変な人
なんで私の周りには変な人が多いのだろうか……。前世からそうであった、問題児や変人の集まりだったような気がする。
今世は前世に比べればキャラの濃い人はいないと思う、私の感覚はおかしいのだろうかと考えた。
(いや、いや前世が濃すぎたんだよ……)
私の前世についてはまたいつか語る機会がどこかであるだろうから今は敢えて言わないでおく。私は高校2年生の時に死んだのだが小学の時から周りにはキャラの濃い人が多かったように思う。

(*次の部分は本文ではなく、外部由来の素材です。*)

-- ==== Sys2Proof/Machine/Instances.lean ====
section
/-!
DEFINITION. Commands over instances (chapter 15): creation, resources, destruction, reset, freeze and resume.
-/
namespace Sys2Proof.Machine

/-! ### Creation (R397 to R404) -/

/-- Instances 1 to 32. -/
def tenants : List Nat := (List.range 32).map (· + 1)

/-- Sum of a field over instances 1 to 32. -/
def tenantSum (s : Dev) (f : Nat → Fld) : Nat := tenants.foldl (fun n i => n + fget s (f i)) 0

/-- A range of session indices overlaps one that an instance holds. -/
def overlapsRange (s : Dev) (first n : Nat) : Bool :=
  tenants.any (fun i => decide (first < fget s (RF.INS_SESSIONS_FIRST i) + fget s (RF.INS_SESSIONS_COUNT i))
    && decide (fget s (RF.INS_SESSIONS_FIRST i) < first + n))

/-- An island is held by an instance 1 to 32. -/
def heldByTenant (s : Dev) (m : Nat) : Bool := tenants.any (fun i => m &&& fget s (RF.INS_ISLANDS_ISLANDS i) != 0)

/-- INS_CREATE (R403, R404). -/
def execInsCreate (c : Cmd) (s : State) : Host.Outcome State Fault Refusal :=
  perform s (fun s => command 0x90 c s (fun x s =>
    let i := eb x.e 16 1
    let target := bitOf (eb x.e 17 1) 0
    let reach := eb x.e 18 1
    let first := eb x.e 20 4
    let n := eb x.e 24 4
    let mb := eb x.e 28 2
    let mr := eb x.e 30 2
    let m := eb x.e 32 8
    let all := 2 ^ fget s RF.BRG_PKG_LEVEL_ENABLED_COUNT - 1
    afterChecks s [(i == 0 || decide (reach > 2) || n == 0 || decide (n > 1048576) || mr == 0 || m == 0 || m &&& all != m
          || decide (first + n > 1048576) || overlapsRange s first n, eArg),
        (insState s i != 0, eState),
        (heldByTenant s m || s.fe.sessions.any (fun p => decide (first ≤ p.1) && decide (p.1 < first + n)), eBusy),
        (fget s (RF.INS_ISLANDS_ISLANDS 0) &&& m == fget s (RF.INS_ISLANDS_ISLANDS 0)
          || decide (tenantSum s RF.INS_QUOTA_MAX_BINDINGS + mb + fget s (RF.INS_QUOTA_BINDINGS_USED 0) > 4096)
          || decide (tenantSum s RF.INS_QUOTA_MAX_RINGS + mr + fget s (RF.INS_QUOTA_RINGS_USED 0) > 4096), eQuota)]
      (let s := fset (fset (fset s (RF.INS_STATUS_STATE i) (if target then 3 else 1)) (RF.INS_STATUS_RESTORE_TARGET i) (b2n target))
         (RF.INS_STATUS_REACH i) reach
       let s := fset (fset s (RF.INS_SESSIONS_FIRST i) first) (RF.INS_SESSIONS_COUNT i) n
       let s := fset (fset s (RF.INS_QUOTA_MAX_BINDINGS i) mb) (RF.INS_QUOTA_MAX_RINGS i) mr
       let s := showZero (setIslands s i m)
       let un := if target then insertNat i s.ins.unfilled else s.ins.unfilled
       (newKey { s with ins := { s.ins with unfilled := un } } i, .done Ret.ok))))

/-! ### Memory and islands (R404, R405) -/

/-- INS_MEM and INS_ISLANDS find their instance in service; a restore target takes frames until it is filled (R414). DEDUCED: log entry 92. -/
def resizable (s : Dev) (i : Nat) : List (Bool × Nat) :=
  namedState s i ++ [((insState s i == 2 || insState s i == 3) && !s.ins.unfilled.contains i, eState)]

/-- INS_MEM with OP 0, or an OP that is not legal. DEDUCED: log entry 92. -/
def execInsMemAssign (c : Cmd) (s : State) : Host.Outcome State Fault Refusal :=
  perform s (fun s => if otherOp 17 0 c s 0x91 then s else command 0x91 c s (fun x s =>
    let i := eb x.e 16 1
    let first := eb x.e 20 4
    let n := eb x.e 24 4
    afterChecks s ([(eb x.e 17 1 != 0 || n == 0 || !framesMapped s first n || (runOf first n).any (reservedFrame s), eArg)] ++ resizable s i
        ++ [((runOf first n).any (fun fr => ownerOf s fr != 0xFF), eBusy)])
      (showFrames ((runOf first n).foldl (fun s fr => assignFrame s i fr) s) i, .done Ret.ok)))

/-- INS_MEM with OP 1. -/
def execInsMemRelease (c : Cmd) (s : State) : Host.Outcome State Fault Refusal :=
  perform s (fun s => if otherOp 17 1 c s 0x91 then s else command 0x91 c s (fun x s =>
    let i := eb x.e 16 1
    let first := eb x.e 20 4
    let n := eb x.e 24 4
    let (s, mig) := migFrames s i
    afterChecks s ([(eb x.e 17 1 != 1 || n == 0 || !framesMapped s first n || (runOf first n).any (fun fr => !owns s i fr), eArg)] ++ resizable s i
        ++ [((runOf first n).any (fun fr => inPool s fr || mig.contains fr || inExport s fr || holdsRing s fr), eBusy)])
      (showFrames ((runOf first n).foldl releaseFrame s) i, .done Ret.ok)))

/-- Move islands between an instance and instance 0. DEDUCED: log entry 92. -/
def giveIslands (s : Dev) (i m : Nat) : Dev := showZero (setIslands s i m)

/-- INS_ISLANDS with OP 0, or an OP that is not legal. -/
def execInsIslandsAdd (c : Cmd) (s : State) : Host.Outcome State Fault Refusal :=
  perform s (fun s => if otherOp 17 0 c s 0x92 then s else command 0x92 c s (fun x s =>
    let i := eb x.e 16 1
    let m := eb x.e 24 8
    let free := fget s (RF.INS_ISLANDS_ISLANDS 0)
    afterChecks s ([(i == 0 || eb x.e 17 1 != 0 || m == 0 || free &&& m != m, eArg)] ++ resizable s i ++ [(free == m, eQuota)])
      (giveIslands s i (fget s (RF.INS_ISLANDS_ISLANDS i) ||| m), .done Ret.ok)))

/-- INS_ISLANDS with OP 1. -/
def execInsIslandsRemove (c : Cmd) (s : State) : Host.Outcome State Fault Refusal :=
  perform s (fun s => if otherOp 17 1 c s 0x92 then s else command 0x92 c s (fun x s =>
    let i := eb x.e 16 1
    let m := eb x.e 24 8
    let held := fget s (RF.INS_ISLANDS_ISLANDS i)
    afterChecks s ([(i == 0 || eb x.e 17 1 != 1 || m == 0 || held &&& m != m, eArg)] ++ resizable s i
        ++ [(s.fe.bindings.any (fun p => p.2.inst == i && p.2.islands &&& m != 0) || s.disp.any (fun p => p.2.got.any (bitOf m)), eBusy),
            (held == m, eQuota)])
      (giveIslands s i (held ^^^ m), .done Ret.ok)))

/-! ### Destruction and reset (R404, R406, R408, R409) -/

/-- INS_DESTROY. -/
def execInsDestroy (c : Cmd) (s : State) : Host.Outcome State Fault Refusal :=
  perform s (fun s => drainResets (command 0x93 c s (fun x s =>
    let i := eb x.e 16 1
    afterChecks s ([(i == 0, eArg)] ++ namedState s i ++ [(fget s (RF.HST_BIND_STATUS_BOUND i) == 1, eBusy)])
      (beginReset { s with ins := { s.ins with after := tset s.ins.after i 1 } } i, .later))))

/-- INS_RESET: it begins, or joins a reset in progress. -/
def execInsReset (c : Cmd) (s : State) : Host.Outcome State Fault Refusal :=
  perform s (fun s => drainResets (command 0x94 c s (fun x s =>
    let i := eb x.e 16 1
    afterChecks s [(i == 0, eArg), (insState s i == 0, eState)]
      (if insState s i = 4 then s else beginReset s i, .later))))

/-! ### Freeze and resume (R410, R415) -/

/-- INS_FREEZE. -/
def execInsFreeze (c : Cmd) (s : State) : Host.Outcome State Fault Refusal :=
  perform s (fun s => command 0x95 c s (fun x s =>
    let i := eb x.e 16 1
    afterChecks s ([(i == 0, eArg)] ++ namedState s i ++ [(insState s i != 1 || jnlMode s i == 2, eState)])
      (fset s (RF.INS_STATUS_STATE i) 2, .later)))

/-- Nothing of an instance is under way. -/
def quiet (s : Dev) (i : Nat) : Bool :=
  !(s.disp.any (fun p => p.2.inst == i) || s.fe.store.any (fun e => e.inst == i) || s.mem.moves.any (fun m => m.inst == i)
    || s.xl.invals.any (fun v => v.inst == i) || s.fab.sends.any (fun p => p.2.inst == i)
    || s.fab.comms.any (fun p => p.2.inst == i && !p.2.colls.isEmpty))

/-- FREEZE_COMPLETE. -/
def execFreezeComplete (inst : Nat) (s : State) : Host.Outcome State Fault Refusal :=
  perform s (fun s =>
    if insState s inst ≠ 2 ∨ !quiet s inst then s
    else
      let s := fset s (RF.INS_STATUS_STATE inst) 3
      let s := { s with fe := { s.fe with cache := s.fe.cache.filter (fun n => holderOfSession s n != inst) } }
      (begunFor s 0x95 inst).foldl (fun s k => completeKey s k Ret.ok) s)

/-- The pages and the watch line of a ring, translated afresh (R288); a boot ring's are its host's. -/
def retranslate (s : Dev) (k : Nat) (r : Ring) : Dev × (Nat ⊕ Ring) :=
  let i := k / 4096
  if k % 4096 = 0 then (s, .inr r)
  else match vaPages s i r.ringVa (entryBytesOf r.kind * 2 ^ r.sizeLog2) 0 with
    | (s, .inl c) => (s, .inl c)
    | (s, .inr rp) =>
      (match vaPages s i r.cplVa (64 + 32 * 2 ^ r.cplLog2) 1 with
       | (s, .inl c) => (s, .inl c)
       | (s, .inr cp) =>
         (match feTranslate s i r.watchVa 0 with
          | (s, .inr c) => (s, .inl c)
          | (s, .inl w) => (s, .inr { r with pages := rp, cplPages := cp, watch := w })))

/-- Every ring of an instance translated afresh, or the first code. -/
def retranslateAll (s : Dev) : List (Nat × Ring) → Dev × Nat
  | [] => (s, 0)
  | (k, r) :: t =>
    match retranslate s k r with
    | (s, .inl c) => (s, c)
    | (s, .inr r) =>
      let marks := tset (tfilter s.fe.marks (fun _ q => q != k)) (r.watch / 64) k
      retranslateAll (takeWatch { s with fe := { s.fe with rings := tset s.fe.rings k r, marks := marks } } r.watch) t

/-- INS_RESUME: its rings are read again as after a wake (R286). -/
def execInsResume (c : Cmd) (s : State) : Host.Outcome State Fault Refusal :=
  perform s (fun s => command 0x96 c s (fun x s =>
    let i := eb x.e 16 1
    let mine := s.fe.rings.filter (fun p => p.1 / 4096 == i)
    afterChecks s ([(i == 0, eArg)] ++ namedState s i ++ [(insState s i != 3 || s.ins.unfilled.contains i, eState)])
      (match retranslateAll s mine with
       | (s', 0) =>
         (let s := fset (fset s' (RF.INS_STATUS_STATE i) 1) (RF.INS_STATUS_RESTORE_TARGET i) 0
          let s := { s with fe := { s.fe with woken := mine.foldl (fun l p => insertNat p.1 l) s.fe.woken } }
          (if mine.isEmpty then s else fset s RF.WCH_STATUS_FE_AWAKE 1, .done Ret.ok))
       | (s', code) => ({ s with blocked := s'.blocked }, .done { Ret.ok with status := code }))))

/-- VF_FLR (R388, R393): a function-level reset of a VF; `ide` says that the request came on the stream bound at lock. -/
def execVfFlr (fn : Nat) (ide : Bool) (s : State) : Host.Outcome State Fault Refusal :=
  perform s (fun s => whole s (fun s =>
    if fn = 0 ∨ fn > 32 ∨ !serving s then s
    else
      let t := fget s (RF.HST_BIND_STATUS_TDISP fn)
      let own := ide && (tget s.host.locked fn).any (fun n => s.host.streams.contains n)
      if (t = 1 ∨ t = 2) ∧ !own then tdispError (bump s Reg.HST_CNT_IDE_FAILS) fn
      else if insState s fn = 0 then s else resetInstance s fn))

end Sys2Proof.Machine
end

(プッチンプリンを先生に投げつける強者もいたからなぁ……)
ちなみにその後「プリン禁止令」が出たが別の強者がババロアを持ってきたので意味はそんなになかった。
「ねえねえ、私の周りって変な人多くない?」
特別監査室で私はその疑問を投げかけてみた。
「そうか?ベスの周り……あのメイデン子爵令嬢くらいじゃないか」
「エリザベス王女の周り………いませんね。」
「学園にどのような方がいるのか分からないのでなんとも言えませんね。」
ヘンリー、アベルやションちゃんは微妙な反応、
ジューンはよく分からない絵を描いていてパレスくんはもうすっかり特別監査室に居着いてしまったクロを撫でている、カール様は2階の方から話しかけるなというオーラを出していた。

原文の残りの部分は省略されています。